Problem statement:
All that should come back is the lines of the data below from the one containing "def Obligations.SoftResetKeepsTheCommands : Prop" to the one containing "(regAddr r j) 4)", inclusive, exactly as they stand.

Input for this task:
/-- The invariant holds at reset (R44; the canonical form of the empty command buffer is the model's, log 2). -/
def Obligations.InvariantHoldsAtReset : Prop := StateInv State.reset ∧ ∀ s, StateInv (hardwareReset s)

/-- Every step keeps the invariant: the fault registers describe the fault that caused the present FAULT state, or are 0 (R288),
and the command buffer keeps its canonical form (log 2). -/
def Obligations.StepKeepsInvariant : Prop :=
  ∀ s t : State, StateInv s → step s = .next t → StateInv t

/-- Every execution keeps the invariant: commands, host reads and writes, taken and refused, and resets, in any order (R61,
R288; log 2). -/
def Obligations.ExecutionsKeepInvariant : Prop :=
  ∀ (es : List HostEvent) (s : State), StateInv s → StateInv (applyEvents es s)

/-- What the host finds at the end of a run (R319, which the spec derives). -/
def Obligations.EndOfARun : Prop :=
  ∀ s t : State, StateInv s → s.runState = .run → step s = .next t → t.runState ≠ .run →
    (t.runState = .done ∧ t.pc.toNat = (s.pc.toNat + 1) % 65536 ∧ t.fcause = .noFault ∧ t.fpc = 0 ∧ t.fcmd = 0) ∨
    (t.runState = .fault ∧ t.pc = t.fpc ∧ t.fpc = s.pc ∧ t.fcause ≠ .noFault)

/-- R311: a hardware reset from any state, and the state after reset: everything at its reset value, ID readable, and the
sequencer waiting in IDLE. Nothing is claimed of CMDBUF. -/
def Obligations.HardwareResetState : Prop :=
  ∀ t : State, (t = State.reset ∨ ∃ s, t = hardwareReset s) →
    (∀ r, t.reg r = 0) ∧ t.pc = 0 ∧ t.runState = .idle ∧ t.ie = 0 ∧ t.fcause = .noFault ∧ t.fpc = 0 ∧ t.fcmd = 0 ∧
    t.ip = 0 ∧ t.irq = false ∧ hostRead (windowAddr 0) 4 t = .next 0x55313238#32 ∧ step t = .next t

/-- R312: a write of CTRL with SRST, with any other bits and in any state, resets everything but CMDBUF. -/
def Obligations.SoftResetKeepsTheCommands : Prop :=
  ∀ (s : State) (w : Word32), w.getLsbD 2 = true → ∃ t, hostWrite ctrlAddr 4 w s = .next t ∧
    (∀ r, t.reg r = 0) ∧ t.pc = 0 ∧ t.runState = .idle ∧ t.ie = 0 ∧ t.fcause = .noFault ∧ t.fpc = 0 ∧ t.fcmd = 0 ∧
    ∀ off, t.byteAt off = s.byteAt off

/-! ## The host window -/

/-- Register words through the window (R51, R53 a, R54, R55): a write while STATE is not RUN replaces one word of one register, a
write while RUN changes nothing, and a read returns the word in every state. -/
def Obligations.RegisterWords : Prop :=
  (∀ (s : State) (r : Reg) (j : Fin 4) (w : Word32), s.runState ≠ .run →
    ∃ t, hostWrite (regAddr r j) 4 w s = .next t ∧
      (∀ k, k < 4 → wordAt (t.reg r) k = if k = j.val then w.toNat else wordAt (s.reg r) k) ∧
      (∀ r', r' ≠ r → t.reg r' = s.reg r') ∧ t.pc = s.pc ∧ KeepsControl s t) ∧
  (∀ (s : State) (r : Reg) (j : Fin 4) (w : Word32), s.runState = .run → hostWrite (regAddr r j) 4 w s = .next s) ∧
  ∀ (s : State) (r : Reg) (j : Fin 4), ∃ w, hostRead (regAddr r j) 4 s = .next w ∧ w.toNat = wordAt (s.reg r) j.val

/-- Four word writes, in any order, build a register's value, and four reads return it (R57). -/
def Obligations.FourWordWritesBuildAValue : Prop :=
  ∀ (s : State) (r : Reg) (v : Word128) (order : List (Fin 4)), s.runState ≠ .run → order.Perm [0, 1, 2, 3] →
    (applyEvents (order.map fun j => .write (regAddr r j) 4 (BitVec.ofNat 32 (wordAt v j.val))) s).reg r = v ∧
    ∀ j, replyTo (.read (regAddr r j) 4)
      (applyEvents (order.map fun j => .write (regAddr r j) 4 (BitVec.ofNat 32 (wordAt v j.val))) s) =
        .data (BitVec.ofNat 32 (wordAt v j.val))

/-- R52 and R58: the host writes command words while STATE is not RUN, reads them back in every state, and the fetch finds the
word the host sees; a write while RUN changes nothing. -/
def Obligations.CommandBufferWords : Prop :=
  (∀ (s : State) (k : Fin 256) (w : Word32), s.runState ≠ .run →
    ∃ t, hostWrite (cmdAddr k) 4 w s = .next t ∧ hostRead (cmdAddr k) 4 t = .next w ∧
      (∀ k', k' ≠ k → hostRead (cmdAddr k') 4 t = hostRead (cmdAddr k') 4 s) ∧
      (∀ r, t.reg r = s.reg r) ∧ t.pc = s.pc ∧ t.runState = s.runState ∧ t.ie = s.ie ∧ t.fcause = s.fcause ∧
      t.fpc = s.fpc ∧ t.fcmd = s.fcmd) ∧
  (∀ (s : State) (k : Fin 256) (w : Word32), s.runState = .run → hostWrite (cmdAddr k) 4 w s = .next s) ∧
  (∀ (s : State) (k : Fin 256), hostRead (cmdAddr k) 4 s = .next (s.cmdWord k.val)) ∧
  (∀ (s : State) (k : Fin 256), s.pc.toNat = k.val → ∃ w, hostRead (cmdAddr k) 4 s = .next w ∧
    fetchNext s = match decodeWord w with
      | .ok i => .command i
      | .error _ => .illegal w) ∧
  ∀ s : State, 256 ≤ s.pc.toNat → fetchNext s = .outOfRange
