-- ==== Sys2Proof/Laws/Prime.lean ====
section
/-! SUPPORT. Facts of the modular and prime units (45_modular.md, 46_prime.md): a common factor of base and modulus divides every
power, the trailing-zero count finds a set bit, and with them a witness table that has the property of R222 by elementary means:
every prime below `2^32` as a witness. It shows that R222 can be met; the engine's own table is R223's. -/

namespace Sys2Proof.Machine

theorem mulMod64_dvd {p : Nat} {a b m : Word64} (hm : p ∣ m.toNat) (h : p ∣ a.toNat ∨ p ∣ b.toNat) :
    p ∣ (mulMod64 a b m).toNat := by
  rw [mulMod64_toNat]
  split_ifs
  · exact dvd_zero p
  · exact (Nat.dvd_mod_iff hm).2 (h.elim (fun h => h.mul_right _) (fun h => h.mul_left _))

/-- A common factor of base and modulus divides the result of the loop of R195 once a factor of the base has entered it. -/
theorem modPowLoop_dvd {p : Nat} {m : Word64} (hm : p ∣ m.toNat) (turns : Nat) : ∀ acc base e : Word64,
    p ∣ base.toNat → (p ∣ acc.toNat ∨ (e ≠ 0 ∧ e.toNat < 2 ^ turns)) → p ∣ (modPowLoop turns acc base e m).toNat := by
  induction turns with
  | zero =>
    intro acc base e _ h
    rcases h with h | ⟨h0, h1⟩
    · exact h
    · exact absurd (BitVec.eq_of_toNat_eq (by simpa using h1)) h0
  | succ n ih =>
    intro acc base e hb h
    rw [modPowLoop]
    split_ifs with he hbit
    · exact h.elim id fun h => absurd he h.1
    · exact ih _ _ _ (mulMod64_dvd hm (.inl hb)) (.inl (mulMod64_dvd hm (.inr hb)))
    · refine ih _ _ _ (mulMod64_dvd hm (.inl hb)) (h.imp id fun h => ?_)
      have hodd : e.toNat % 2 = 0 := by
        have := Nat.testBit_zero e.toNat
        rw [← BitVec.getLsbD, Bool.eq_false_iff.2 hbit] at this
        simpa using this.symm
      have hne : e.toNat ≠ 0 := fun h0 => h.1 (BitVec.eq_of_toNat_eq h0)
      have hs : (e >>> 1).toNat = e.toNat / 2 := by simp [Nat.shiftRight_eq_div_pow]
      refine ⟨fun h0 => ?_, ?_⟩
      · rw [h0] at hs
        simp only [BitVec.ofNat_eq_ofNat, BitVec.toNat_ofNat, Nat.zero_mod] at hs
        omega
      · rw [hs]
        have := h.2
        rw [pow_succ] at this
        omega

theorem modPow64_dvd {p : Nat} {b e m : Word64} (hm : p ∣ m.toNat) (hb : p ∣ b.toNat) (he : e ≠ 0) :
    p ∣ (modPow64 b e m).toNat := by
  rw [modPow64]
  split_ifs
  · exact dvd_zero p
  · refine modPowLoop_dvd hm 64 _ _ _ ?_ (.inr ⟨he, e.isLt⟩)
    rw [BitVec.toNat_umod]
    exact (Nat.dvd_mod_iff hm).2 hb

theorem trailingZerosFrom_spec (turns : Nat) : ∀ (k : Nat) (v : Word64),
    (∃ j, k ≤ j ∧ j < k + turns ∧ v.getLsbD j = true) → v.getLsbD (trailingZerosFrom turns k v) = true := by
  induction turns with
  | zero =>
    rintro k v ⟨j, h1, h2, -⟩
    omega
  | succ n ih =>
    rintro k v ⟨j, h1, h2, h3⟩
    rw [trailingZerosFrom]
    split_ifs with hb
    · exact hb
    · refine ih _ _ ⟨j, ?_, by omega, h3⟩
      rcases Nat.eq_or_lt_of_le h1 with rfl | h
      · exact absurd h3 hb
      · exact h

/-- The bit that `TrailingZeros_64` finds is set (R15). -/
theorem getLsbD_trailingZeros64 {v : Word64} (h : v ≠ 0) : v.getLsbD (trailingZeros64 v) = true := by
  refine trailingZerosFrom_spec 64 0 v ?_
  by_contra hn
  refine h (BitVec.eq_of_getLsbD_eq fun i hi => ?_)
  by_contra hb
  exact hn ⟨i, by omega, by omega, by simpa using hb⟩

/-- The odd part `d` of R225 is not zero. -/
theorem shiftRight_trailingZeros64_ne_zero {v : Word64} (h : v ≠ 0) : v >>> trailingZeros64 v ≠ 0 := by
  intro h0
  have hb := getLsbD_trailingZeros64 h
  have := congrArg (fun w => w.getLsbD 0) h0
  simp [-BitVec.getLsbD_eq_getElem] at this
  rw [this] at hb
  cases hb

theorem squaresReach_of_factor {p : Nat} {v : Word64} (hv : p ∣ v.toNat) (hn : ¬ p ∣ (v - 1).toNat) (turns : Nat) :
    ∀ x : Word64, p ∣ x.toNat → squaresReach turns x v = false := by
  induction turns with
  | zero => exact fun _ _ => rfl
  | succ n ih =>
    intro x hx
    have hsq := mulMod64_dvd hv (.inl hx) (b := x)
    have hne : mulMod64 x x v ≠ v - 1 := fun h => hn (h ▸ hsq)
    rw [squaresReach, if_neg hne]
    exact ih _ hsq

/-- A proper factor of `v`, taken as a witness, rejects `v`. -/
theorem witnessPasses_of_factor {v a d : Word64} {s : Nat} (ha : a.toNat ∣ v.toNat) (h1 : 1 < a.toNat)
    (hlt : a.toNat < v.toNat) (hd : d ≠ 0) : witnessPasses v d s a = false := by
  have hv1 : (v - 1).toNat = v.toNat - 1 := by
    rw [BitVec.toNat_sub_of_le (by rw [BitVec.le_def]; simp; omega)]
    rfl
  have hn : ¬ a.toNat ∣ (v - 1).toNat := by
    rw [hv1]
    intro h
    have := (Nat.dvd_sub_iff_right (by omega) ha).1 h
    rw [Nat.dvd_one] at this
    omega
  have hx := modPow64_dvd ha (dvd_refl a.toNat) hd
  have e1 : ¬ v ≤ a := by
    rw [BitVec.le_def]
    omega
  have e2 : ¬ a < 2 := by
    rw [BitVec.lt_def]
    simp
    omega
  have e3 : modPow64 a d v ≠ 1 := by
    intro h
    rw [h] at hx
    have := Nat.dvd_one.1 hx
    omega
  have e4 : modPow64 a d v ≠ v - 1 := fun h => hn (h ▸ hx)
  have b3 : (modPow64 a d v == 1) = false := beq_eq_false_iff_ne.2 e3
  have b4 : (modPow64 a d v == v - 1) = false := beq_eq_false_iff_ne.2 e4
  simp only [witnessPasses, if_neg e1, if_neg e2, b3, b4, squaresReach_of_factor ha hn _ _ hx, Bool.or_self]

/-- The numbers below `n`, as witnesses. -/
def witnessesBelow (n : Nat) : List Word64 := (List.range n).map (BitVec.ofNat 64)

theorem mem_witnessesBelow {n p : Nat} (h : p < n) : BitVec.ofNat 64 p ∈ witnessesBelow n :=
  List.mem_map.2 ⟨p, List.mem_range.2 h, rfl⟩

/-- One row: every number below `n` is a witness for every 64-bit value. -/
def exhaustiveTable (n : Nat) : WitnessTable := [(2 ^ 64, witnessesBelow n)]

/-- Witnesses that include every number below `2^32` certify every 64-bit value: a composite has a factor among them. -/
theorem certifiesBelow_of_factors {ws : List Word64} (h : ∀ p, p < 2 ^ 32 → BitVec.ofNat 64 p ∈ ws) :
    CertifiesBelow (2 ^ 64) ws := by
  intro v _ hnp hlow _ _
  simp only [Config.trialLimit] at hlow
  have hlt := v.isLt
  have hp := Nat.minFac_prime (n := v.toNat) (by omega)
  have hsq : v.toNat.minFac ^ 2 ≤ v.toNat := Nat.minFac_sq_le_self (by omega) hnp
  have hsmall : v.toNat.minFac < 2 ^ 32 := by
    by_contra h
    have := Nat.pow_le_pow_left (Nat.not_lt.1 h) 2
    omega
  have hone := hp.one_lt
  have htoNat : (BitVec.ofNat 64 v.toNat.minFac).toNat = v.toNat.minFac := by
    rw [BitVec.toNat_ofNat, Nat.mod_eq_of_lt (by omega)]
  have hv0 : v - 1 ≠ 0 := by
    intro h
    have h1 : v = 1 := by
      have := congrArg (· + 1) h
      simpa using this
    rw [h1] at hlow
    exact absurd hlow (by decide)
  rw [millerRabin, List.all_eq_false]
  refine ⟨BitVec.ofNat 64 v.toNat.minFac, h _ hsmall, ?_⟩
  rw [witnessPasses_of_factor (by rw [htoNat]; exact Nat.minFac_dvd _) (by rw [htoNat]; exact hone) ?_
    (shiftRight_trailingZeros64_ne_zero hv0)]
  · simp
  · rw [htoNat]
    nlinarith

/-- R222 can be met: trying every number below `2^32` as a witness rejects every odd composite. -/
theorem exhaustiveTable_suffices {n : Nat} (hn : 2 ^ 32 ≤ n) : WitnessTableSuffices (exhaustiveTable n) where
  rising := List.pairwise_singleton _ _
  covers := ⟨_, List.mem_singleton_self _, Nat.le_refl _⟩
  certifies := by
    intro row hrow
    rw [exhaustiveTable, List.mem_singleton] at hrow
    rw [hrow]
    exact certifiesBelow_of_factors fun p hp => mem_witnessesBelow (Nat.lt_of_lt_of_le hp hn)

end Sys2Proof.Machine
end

Task output:
def Obligations.SoftResetKeepsTheCommands : Prop :=
  ∀ (s : State) (w : Word32), w.getLsbD 2 = true → ∃ t, hostWrite ctrlAddr 4 w s = .next t ∧
    (∀ r, t.reg r = 0) ∧ t.pc = 0 ∧ t.runState = .idle ∧ t.ie = 0 ∧ t.fcause = .noFault ∧ t.fpc = 0 ∧ t.fcmd = 0 ∧
    ∀ off, t.byteAt off = s.byteAt off

/-! ## The host window -/

/-- Register words through the window (R51, R53 a, R54, R55): a write while STATE is not RUN replaces one word of one register, a
write while RUN changes nothing, and a read returns the word in every state. -/
def Obligations.RegisterWords : Prop :=
  (∀ (s : State) (r : Reg) (j : Fin 4) (w : Word32), s.runState ≠ .run →
    ∃ t, hostWrite (regAddr r j) 4 w s = .next t ∧
      (∀ k, k < 4 → wordAt (t.reg r) k = if k = j.val then w.toNat else wordAt (s.reg r) k) ∧
      (∀ r', r' ≠ r → t.reg r' = s.reg r') ∧ t.pc = s.pc ∧ KeepsControl s t) ∧
  (∀ (s : State) (r : Reg) (j : Fin 4) (w : Word32), s.runState = .run → hostWrite (regAddr r j) 4 w s = .next s) ∧
  ∀ (s : State) (r : Reg) (j : Fin 4), ∃ w, hostRead (regAddr r j) 4 s = .next w ∧ w.toNat = wordAt (s.reg r) j.val

/-- Four word writes, in any order, build a register's value, and four reads return it (R57). -/
def Obligations.FourWordWritesBuildAValue : Prop :=
  ∀ (s : State) (r : Reg) (v : Word128) (order : List (Fin 4)), s.runState ≠ .run → order.Perm [0, 1, 2, 3] →
    (applyEvents (order.map fun j => .write (regAddr r j) 4 (BitVec.ofNat 32 (wordAt v j.val))) s).reg r = v ∧
    ∀ j, replyTo (.read (regAddr r j) 4)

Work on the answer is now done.